Any help is appreciated. I suspect there is a different way to look at this problem which makes things clear, but I am not able to see how.

Answer 1

After more thought, I have come up with the following solution. It is inspired from the answer to Smoothness at the origin of a radial function obtained by rotating an even function. I have adapted the proof method from that answer, as its direct application yields something like $g\in C^{2n}(\mathbb R) \Rightarrow f\in C^n(\mathbb R^d)$ as opposed to $g\in C^{2n}(\mathbb R) \Rightarrow f\in C^{2n}(\mathbb R^d)$.

Preliminary result: First we suppose $g\in C^n(\mathbb R\setminus\{0\})$ and that the $j$-th order partial derivatives of $g$ are $o(x^{k-j})$ as $x\to 0$, for some $k\in\mathbb Z$ and all $0\leq j\leq n$. We show by induction on $n$ that $f:= g\circ |\cdot|:\mathbb R^d\setminus\{0\}\to \mathbb R$ has $j$-th order partial derivatives which are $o(|x|^{k-j})$ as $x\to 0$, for all $0\leq j\leq n$.

$n=0$ is clear; the growth/decay of $f$ at $0$ is the same as that of $g$. For $n>0$, note that \begin{align}\label{eq: partial f} \frac{\partial f}{\partial x_i}(x) = g'(|x|)\frac{x_i}{|x|}= h(|x|)x_i \end{align} for $x\in\mathbb R^d\setminus\{0\}$ and $1\leq i\leq d$, where $$h(x) := \frac{g'(x)}{x}$$ for $x\in \mathbb R\setminus \{0\}$. Clearly $h\in C^{n-1}(\mathbb R\setminus \{0\})$ with $$h^{(j)}(x) = \sum_{l=0}^{j}g^{(l+1)}(x)(-1)^{j-l}(j-l)!x^{-1-j+l}=o(x^{k-j-1})$$ as $x\to 0$, for all $0\leq j\leq n-1$. By induction hypothesis the $j$-th order partial derivatives of $h\circ |\cdot|$ are $o(|x|^{k-j-1})$ as $x\to 0$, thus by the expression for $\frac{\partial f}{\partial x_i}$ we see that the $j$-th order partial derivatives of $f$ are $o(|x|^{k-j})$ as $x\to 0$. This concludes the induction step.

Main result: Now we are interested in $g\in C^{2n}(\mathbb R)$ even.
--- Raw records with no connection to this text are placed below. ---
-- ==== Sys2Proof/Proofs/CollectorOrder.lean ====
section
/-! SUPPORT. The collector's work keeps the order of the reorder contexts (R117, R119) and R38's marks: what a delivery
pass, a loss declaration, an arrival and a hold timer leave. -/

namespace Sys2Proof.Proofs
open Sys2Proof Sys2Proof.Machine Sys2Proof.Laws

/-! ## What the collector's work leaves -/

/-- The collector has worked on class `c`: the pairs, the engine and the other contexts are as they were, and the carried
flag is set where it was. -/
structure Collected (c : ClassNo) (s t : State) : Prop where
  pairs : t.pairs = s.pairs
  engine : t.engine = s.engine
  now : t.now = s.now
  settings : SettingsKept s t
  classifier : t.classifier = s.classifier
  carried : s.bond.carried = true → t.bond.carried = true
  frames : ∀ d : ClassNo, (t.cls d).queue = (s.cls d).queue ∧ (t.cls d).current = (s.cls d).current
  nextSeq : ∀ d : ClassNo, (t.cls d).nextSeq = (s.cls d).nextSeq
  others : ∀ d : ClassNo, d ≠ c → (t.cls d).next = (s.cls d).next ∧ (t.cls d).held = (s.cls d).held
  bounded : EgressBounded s → EgressBounded t
  egress : ∀ e ∈ t.trunk.egress, e ∈ s.trunk.egress ∨ e.resetReply = false
  requests : ∀ r ∈ t.agent.requests, r ∈ s.agent.requests ∨ r.trunkFrame = none
  pending : t.agent.reset = s.agent.reset
  queued : s.agent.requests <+: t.agent.requests
  served : t.trunk.n.mgmtServed = s.trunk.n.mgmtServed

theorem Collected.trans {c : ClassNo} {s t u : State} (h : Collected c s t) (k : Collected c t u) : Collected c s u where
  pairs := k.pairs.trans h.pairs
  engine := k.engine.trans h.engine
  now := k.now.trans h.now
  settings := SettingsKept_trans h.settings k.settings
  classifier := k.classifier.trans h.classifier
  carried x := k.carried (h.carried x)
  frames d := ⟨(k.frames d).1.trans (h.frames d).1, (k.frames d).2.trans (h.frames d).2⟩
  nextSeq d := (k.nextSeq d).trans (h.nextSeq d)
  others d e := ⟨(k.others d e).1.trans (h.others d e).1, (k.others d e).2.trans (h.others d e).2⟩
  bounded b := k.bounded (h.bounded b)
  egress e m := (k.egress e m).elim (h.egress e) .inr
  requests r m := (k.requests r m).elim (h.requests r) .inr
  pending := k.pending.trans h.pending
  queued := h.queued.trans k.queued
  served := k.served.trans h.served

theorem Assembled.collected {s t : State} (h : Assembled s t) (c : ClassNo) : Collected c s t where
  pairs := h.pairs
  engine := h.engine
  now := h.now
  settings := h.settings
  classifier := h.classifier
  carried := by rw [h.bond]; exact id
  frames d := ⟨(h.class_left d).1, (h.class_left d).2.1⟩
  nextSeq d := (h.class_left d).2.2.2.1
  others d _ := (h.class_left d).2.2.2.2
  bounded := h.bounded
  egress := h.egress
  requests := h.requests
  pending := h.pending
  queued := h.queued
  served := h.served

/-- Next, the held set, the horizons, the hold timer, the counters and the reassembly context of a class may change. -/
theorem modClass_collected {c : ClassNo} {f : ClassUnit → ClassUnit} {s : State}
    (h : (f (s.cls c)).queue = (s.cls c).queue ∧ (f (s.cls c)).current = (s.cls c).current ∧
      (f (s.cls c)).cfg = (s.cls c).cfg ∧ (f (s.cls c)).nextSeq = (s.cls c).nextSeq) : Collected c s (modClass c f s) :=
  { (Assembled.refl s).collected c with
    settings := modClass_settingsKept c f s h.2.2.1
    frames := fun d => by
      rw [modClass_cls]
      split
      · next e => rw [e]; exact ⟨h.1, h.2.1⟩
      · exact ⟨rfl, rfl⟩
    nextSeq := fun d => by
      rw [modClass_cls]
      split
      · next e => rw [e]; exact h.2.2.2
      · rfl
    others := fun d e => by rw [modClass_cls_other s c f e]; exact ⟨rfl, rfl⟩ }

theorem setCarried_collected (c : ClassNo) (s : State) : Collected c s (setCarried s) :=
  { (Assembled.refl s).collected c with
    settings := (setCarried_follows s).settings
    carried := fun _ => rfl }
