-- ==== Sys2Proof/Proofs/KeptByCommands.lean ====
section
/-! SUPPORT. The walk through every command, once: a property with the fields of `KeptByEvents` and `KeptByRequests` is
kept by what follows an event, by each command and by each step. -/

namespace Sys2Proof.Proofs
open Sys2Proof Sys2Proof.Machine Sys2Proof.Laws

variable {I : State → Prop}

theorem eachPair_kept {f : PairNo → State → State} (h : ∀ p s, I s → I (f p s)) (ps : List PairNo) {s : State}
    (i : I s) : I (eachPair ps f s) := by
  unfold eachPair
  induction ps generalizing s with
  | nil => exact i
  | cons p ps ih => exact ih (h p s i)

theorem eachClass_kept {f : ClassNo → State → State} (h : ∀ c s, I s → I (f c s)) {s : State} (i : I s) :
    I (eachClass f s) := h 2 _ (h 1 _ (h 0 _ i))

variable (k : KeptByEvents I) {s : State} {p : PairNo}
include k

namespace KeptByEvents

/-! ## Notices, counters and controls -/

theorem emitted (o : Output) (i : I s) : I (emit o s) := k.aside (emit_aside o s) i

theorem noticed (src : Source) (a : NoticeArg) (i : I s) : I (raiseNotice src a s) :=
  k.aside (raiseNotice_aside src a s) i

theorem forPair (src : Source) (i : I s) : I (raiseForPair src p s) := k.noticed src _ i

theorem trunkCounted (f : TrunkCounters → TrunkCounters) (i : I s) : I (countTrunk f s) :=
  k.aside (countTrunk_aside f s) i

theorem classCounted (c : ClassNo) (f : ClassCounters → ClassCounters) (i : I s) : I (countClass c f s) :=
  k.aside (countClass_aside c f s) i

theorem reported (i : I s) : I (reportReset s) := k.aside (reportReset_aside s) i

theorem pairCounted {f : PairCounters → PairCounters} (i : I s)
    (h : ∀ n, (f n).fragIn = n.fragIn ∧ (f n).octetIn = n.octetIn := by exact fun _ => ⟨rfl, rfl⟩) :
    I (countPair p f s) := k.unit { Settled.refl _ with heard := h _ } i

theorem told (c : Control) (i : I s) : I (tell p c s) :=
  k.emitted _ (k.unit (p := p) (f := fun u => { u with control := c }) { Settled.refl (s.pair p) with } i)

theorem recorded (f : ProvingRecord → ProvingRecord) (i : I s) : I (modRecord p f s) :=
  k.unit (p := p) (f := fun u => { u with record := f u.record }) { Settled.refl (s.pair p) with } i

theorem raised (c : Ctl) (i : I s) : I (raiseCtl c p s) := by
  refine k.unit ?_ i
  unfold PairUnit.raise
  split
  · exact { Settled.refl (s.pair p) with }
  · exact Settled.refl _

theorem cut (b : Bool) (i : I s) : I (cutHandover b p s) := by
  unfold cutHandover
  split
  · exact i
  · refine k.emitted _ (k.unit { Settled.refl (s.pair p) with queue := fun e h => ?_, heard := ?_ } i)
    · dsimp only at h
      split at h
      · exact List.mem_of_mem_tail h
      · exact h
    · cases b <;> exact ⟨rfl, rfl⟩

/-! ## The choice of the next handover -/

theorem handoverStarted (f : Fragment) (i : I s) : I (startHandover p f s) :=
  k.emitted _ (k.unit (p := p) (f := fun u => { u with handover := some ⟨f, f.check⟩ }) { Settled.refl (s.pair p) with } i)

omit k in
theorem patternStarts_aside (p : PairNo) (s : State) : Aside s (patternStarts p s) := by
  unfold patternStarts
  split
  · next r e =>
    split
    · exact { Aside.refl s with engine := by simp [EngineLeft, e] }
    · exact Aside.refl s
  · exact Aside.refl s

theorem proveBegun (m : ProveMsg) (i : I s) : I (beginProve p m s) := by
  have begun : I (startHandover p (proveFragment s m) (modPair p (fun u => { u with proveSlot := none }) s)) :=
    k.handoverStarted _ (k.unit { Settled.refl (s.pair p) with } i)
  unfold beginProve
  simp only
  split
  · exact begun
  · exact k.aside (patternStarts_aside p _) begun

theorem choose (i : I s) : I (chooseHandover p s) := by
  unfold chooseHandover
  simp only
  split
  · split
    · exact k.handoverStarted _ (k.unit { Settled.refl (s.pair p) with } i)
    · exact k.proveBegun _ i
    · split
      · exact k.handoverStarted _ i
      · exact i
    · exact i
  · exact i

theorem exited (i : I s) : I (pairExit p s) :=
  eachClass_kept (f := fun c s => testLosses c (setHorizon c p none s)) (fun _ _ i => k.losses (k.horizon i)) i

/-! ## What follows an event -/

theorem woken (cause : WakeCause) (sleeps : (s.pair p).state = .quiet ∨ (s.pair p).supervision.map (·.1) = some .probe)
    (i : I s) : I (enterWaking p cause s) := by
  have noted : I (modPair p (fun u => { u with wakeCause := some cause, wakeStart := s.now }) (enterState p .waking s)) :=
    k.unit { Settled.refl _ with } (k.wake sleeps i)
  unfold enterWaking
  simp only
  split
  · exact k.raised _ noted
  · exact k.told _ noted

theorem wakeRequested (i : I s) : I (wakeRequest p s) := by
  unfold wakeRequest
  split
  · next quiet => exact k.woken _ (.inl quiet) i
  · exact i

theorem demand (i : I s) : I (demandWake s) := by
  unfold demandWake
  split
  · split
    · exact k.wakeRequested i
    · exact i
  · exact i

theorem asked (c : ClassNo) (m : PairMap) (i : I s) : I (askWake c m s) := by
  unfold askWake
  split
  · exact i
  · split
    · exact k.wakeRequested (k.classCounted c _ i)
    · exact i

theorem decided (n : Nat) (c : ClassNo) (i : I s) : I (pathDecision n c s).2 := by
  induction n generalizing s with
  | zero => exact i
  | succ n ih =>
    unfold pathDecision
    split
    · exact i
    · split
      · exact i
      · split
        · exact i
        · split
          · exact k.asked c _ i
          · split
            · exact ih (k.spill i)
            · exact ih (k.noPath i)

theorem selected (cs : List ClassNo) (i : I s) : I (selectFrom cs s).2 := by
  induction cs generalizing s with
  | nil => exact i
  | cons c cs ih =>
    have h := k.decided (decisionsOf (s.cls c)) c i
    unfold selectFrom
    split
    · next t e => rw [e] at h; exact k.place h
    · next t e => rw [e] at h; exact ih h

theorem selections (n : Nat) (i : I s) : I (selectUpTo n s) := by
  induction n generalizing s with
  | zero => exact i
  | succ n ih =>
    have h := k.selected (classOrder s.cfg.classOrder) i
    unfold selectUpTo
    split
    · split
      · next t e => rw [e] at h; exact ih (k.demand h)
      · next t e => rw [e] at h; exact k.demand h
    · exact i

theorem distributed (i : I s) : I (distribute s) := k.selections 257 (k.demand i)

theorem chosen (i : I s) : I (chooseHandovers s) :=
  eachPair_kept (f := chooseHandover) (fun _ _ i => k.choose i) allPairs i

omit k in
theorem noticeFrame_length (s : State) (src : Source) (d : Addr) : (noticeFrame s src d).length = 32 := by
  simp [noticeFrame, ownFrame, noticeBody, octets48, octets16, mgmtType]

theorem ownOffered {f : Frame} {b : Bool} (bounds : 1 ≤ f.length ∧ f.length ≤ 1600)
    (pending : b = true → s.agent.reset ≠ none) (i : I s) : I (offerOwnFrame f b s) :=
  k.admission ⟨bounds.1, bounds.2, pending⟩ i

theorem noticeSent (src : Source) (d : Addr) (i : I s) : I (sendNotice src d s) := by
  have i₁ : I (modSource src (fun u => { u with due := false }) s) :=
    k.aside (modSource_aside src _ s fun _ => ⟨rfl, rfl⟩) i
  have i₂ := k.emitted (.notice src (noticeFrame s src d)) (k.aside (number_aside (s.notices.number + 1) _) i₁)
  unfold sendNotice
  extract_lets f u n v
  split
  · exact k.egress (fun h => by cases h) i₂
  · refine k.distributed (k.ownOffered ?_ (fun h => by cases h) i₂)
    rw [noticeFrame_length]
    decide

theorem noticesSent (i : I s) : I (sendNotices s) := by
  unfold sendNotices
  generalize 12 = n
  induction n generalizing s with
  | zero => exact i
  | succ n ih =>
    unfold sendUpTo
    split
    · exact ih (k.noticeSent _ _ i)
    · exact i

theorem sendBegun (i : I s) : I (beginSend s) := by
  unfold beginSend
  split
  · exact i
  · split
    · exact k.emitted _ (k.aside (sending_aside true s) i)
    · exact i

theorem check (i : I s) : I (checkReset s) := by
  unfold checkReset
  split
  · exact i
  · next r e =>
    split
    · exact k.perform (by simp [e]) i
    · exact i

theorem finished (i : I s) : I (finish s) := k.check (k.sendBegun (k.chosen (k.noticesSent i)))

theorem settled (i : I s) : I (settle s) := k.finished (k.distributed (k.chosen i))

/-! ## Quiet and service -/

omit k in
theorem cutHandover_state (b : Bool) (p q : PairNo) (s : State) :
    ((cutHandover b p s).pair q).state = (s.pair q).state := by
  unfold cutHandover
  split
  · rfl
  · rw [emit_pair, modPair_pair]
    split
    · next e => rw [e]
    · rfl

theorem offerTested (i : I s) : I (testOffer p s) := by
  unfold testOffer
  split
  · next passes =>
    have serving : (s.pair p).state = .serving := by
      simp only [offerPasses, mayAgree, Bool.and_eq_true, decide_eq_true_eq] at passes
      exact passes.1.1.1.1.1.1.1
    exact k.raised _ (k.unit { Settled.refl _ with offerTimer := fun _ => .inr serving } i)
  · exact i

theorem offersTested (ps : List PairNo) (i : I s) : I (testOffers ps s) :=
  eachPair_kept (f := testOffer) (fun _ _ i => k.offerTested i) ps i

theorem lapsed (i : I s) : I (lapse p s) :=
  k.offersTested _ (k.unit { Settled.refl (s.pair p) with offerTimer := fun h => by cases h } i)

theorem sleeps (serving : (s.pair p).state = .serving) (i : I s) : I (enterQuiet p s) := by
  have entered := k.sleep ((cutHandover_state false p p s).trans serving) (k.cut false i)
  exact k.exited (k.told _ (k.unit { Settled.refl _ with heard := ⟨rfl, rfl⟩ } entered))

theorem served (idle : Bool) (state : (s.pair p).state = .joining ∨ (s.pair p).state = .waking) (i : I s) :
    I (enterServing idle p s) := by
  have entered := k.serve state i
  have asks : I (if s.bond.role = .homestead && s.bond.asking then raiseCtl .restartAsk p (enterState p .serving s)
      else enterState p .serving s) := by
    split
    · exact k.raised _ entered
    · exact entered
  unfold enterServing
  refine k.offersTested _ ?_
  split
  · exact k.unit { Settled.refl _ with idleTimer := fun h => by cases h } asks
  · exact asks

theorem joined (state : (s.pair p).state = .joining ∨ (s.pair p).state = .waking) (i : I s) : I (joinServing p s) :=
  k.forPair _ (k.served false state i)

theorem wakeErred (i : I s) : I (wakeError p s) := k.forPair _ (k.unit { Settled.refl _ with heard := ⟨rfl, rfl⟩ } i)

omit k in
theorem wakeError_state (p : PairNo) (s : State) : ((wakeError p s).pair p).state = (s.pair p).state := by
  simp [wakeError, raiseForPair, raiseNotice]

theorem wakeCompleted (state : (s.pair p).state = .waking) (i : I s) : I (completeWake p s) := by
  have late : I (if ms s.cfg.wakeLimit < s.now - (s.pair p).wakeStart then wakeError p s else s) ∧
      ((if ms s.cfg.wakeLimit < s.now - (s.pair p).wakeStart then wakeError p s else s).pair p).state = .waking := by
    split
    · exact ⟨k.wakeErred i, (wakeError_state p s).trans state⟩
    · exact ⟨i, state⟩
  unfold completeWake
  exact k.forPair _ (k.pairCounted (k.served _ (.inr ((cutHandover_state _ _ _ _).trans late.2)) (k.cut _ late.1)))

theorem horizonsCleared (i : I s) : I (clearHorizons p s) :=
  eachClass_kept (f := fun c => setHorizon c p none) (fun _ _ => k.horizon) i

/-! ## Proving -/

theorem endRaised (v : Verdict) (d : Nat) (i : I s) : I (raiseEnd p v d s) := k.raised _ (k.recorded _ i)

theorem declineRaised (r : DeclineReason) (i : I s) : I (raiseDecline p r s) := by
  unfold raiseDecline
  split
  · exact k.raised _ (k.unit { Settled.refl (s.pair p) with } i)
  · exact i

omit k in
theorem waitingPair_standby {s : State} {p : PairNo} (h : waitingPair s = some p) : (s.pair p).state = .standby := by
  have := List.find?_some h
  simp only [Bool.and_eq_true, decide_eq_true_eq] at this
  exact this.1

theorem engineFreed (i : I { s with engine := none }) : I (freeEngine s) := by
  unfold freeEngine
  simp only
  split
  · next p h =>
    have standby := waitingPair_standby h
    exact k.start rfl (by rw [standby]; decide) (by rw [standby]; decide) i
  · exact i

theorem runAborted (cause : AbortCause) (h : s.runOn p = true ∨ (s.pair p).state = .proving) (i : I s) :
    I (abortRun p cause s) := by
  rw [abortRun_eq]
  exact k.engineFreed (k.noticed (s := { aborted p cause s with engine := none }) _ _ (k.abort h i))

theorem runEnded {r : Run} (h : s.engine = some r) (i : I s) : I (endRun r.pair s) := by
  rw [endRun_eq]
  exact k.engineFreed (k.noticed (s := { concluded r.pair s with engine := none }) _ _ (k.conclude h i))

theorem stepBegun (step : Fin 16) (i : I s) : I (beginStep step s) := by
  unfold beginStep
  split
  · exact i
  · next r e =>
    have running := k.run (r' := { r with
      running := true, step := step, outstanding := true, started := none, stepTimer := none }) e rfl i
    exact k.unit (p := r.pair) (f := fun u => { u with
      proveSlot := some { echo := false, step := step, octets := stepPattern step } }) { Settled.refl _ with } running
So the existing odd derivatives of $g$ vanish at $0$. So defining $\tilde g\in C^n(\mathbb R)$ by $$\tilde g(x) = g(x)-\sum_{j=0}^n\frac{x^{2j}}{j!}g^{(2j)}(0),$$ we have that the $j$-th order partial derivatives of $\tilde g$ are $o(x^{2n-j})$ as $x\to 0$. So $\tilde f:= \tilde g\circ |\cdot|:\mathbb R^d \to \mathbb R$ is $2n$-times continuously differentiable on $\mathbb R^d\setminus\{0\}$, and the $j$-th order partial derivatives are $o(|x|^{2n-j})$ as $x\to 0$. In particular the $2n$-th partial derivative of $\tilde f$ has the limit $0$ at $0$, and hence by the mean value theorem $\tilde f$ is $2n$-times differentiable at $0$. Now $$f(x) = \tilde f(x) +\sum_{j=0}^n\frac{|x|^{2j}}{j!}g^{(2j)}(0)$$ for all $x\in \mathbb R^d$. Since $|x|^{2j} =(x_1^2+\dots+x_d^2)^j$ for all $j$, we see that $f$ is the sum of two $C^{2n}(\mathbb R^d)$ functions. So $f\in C^{2n}(\mathbb R^d)$.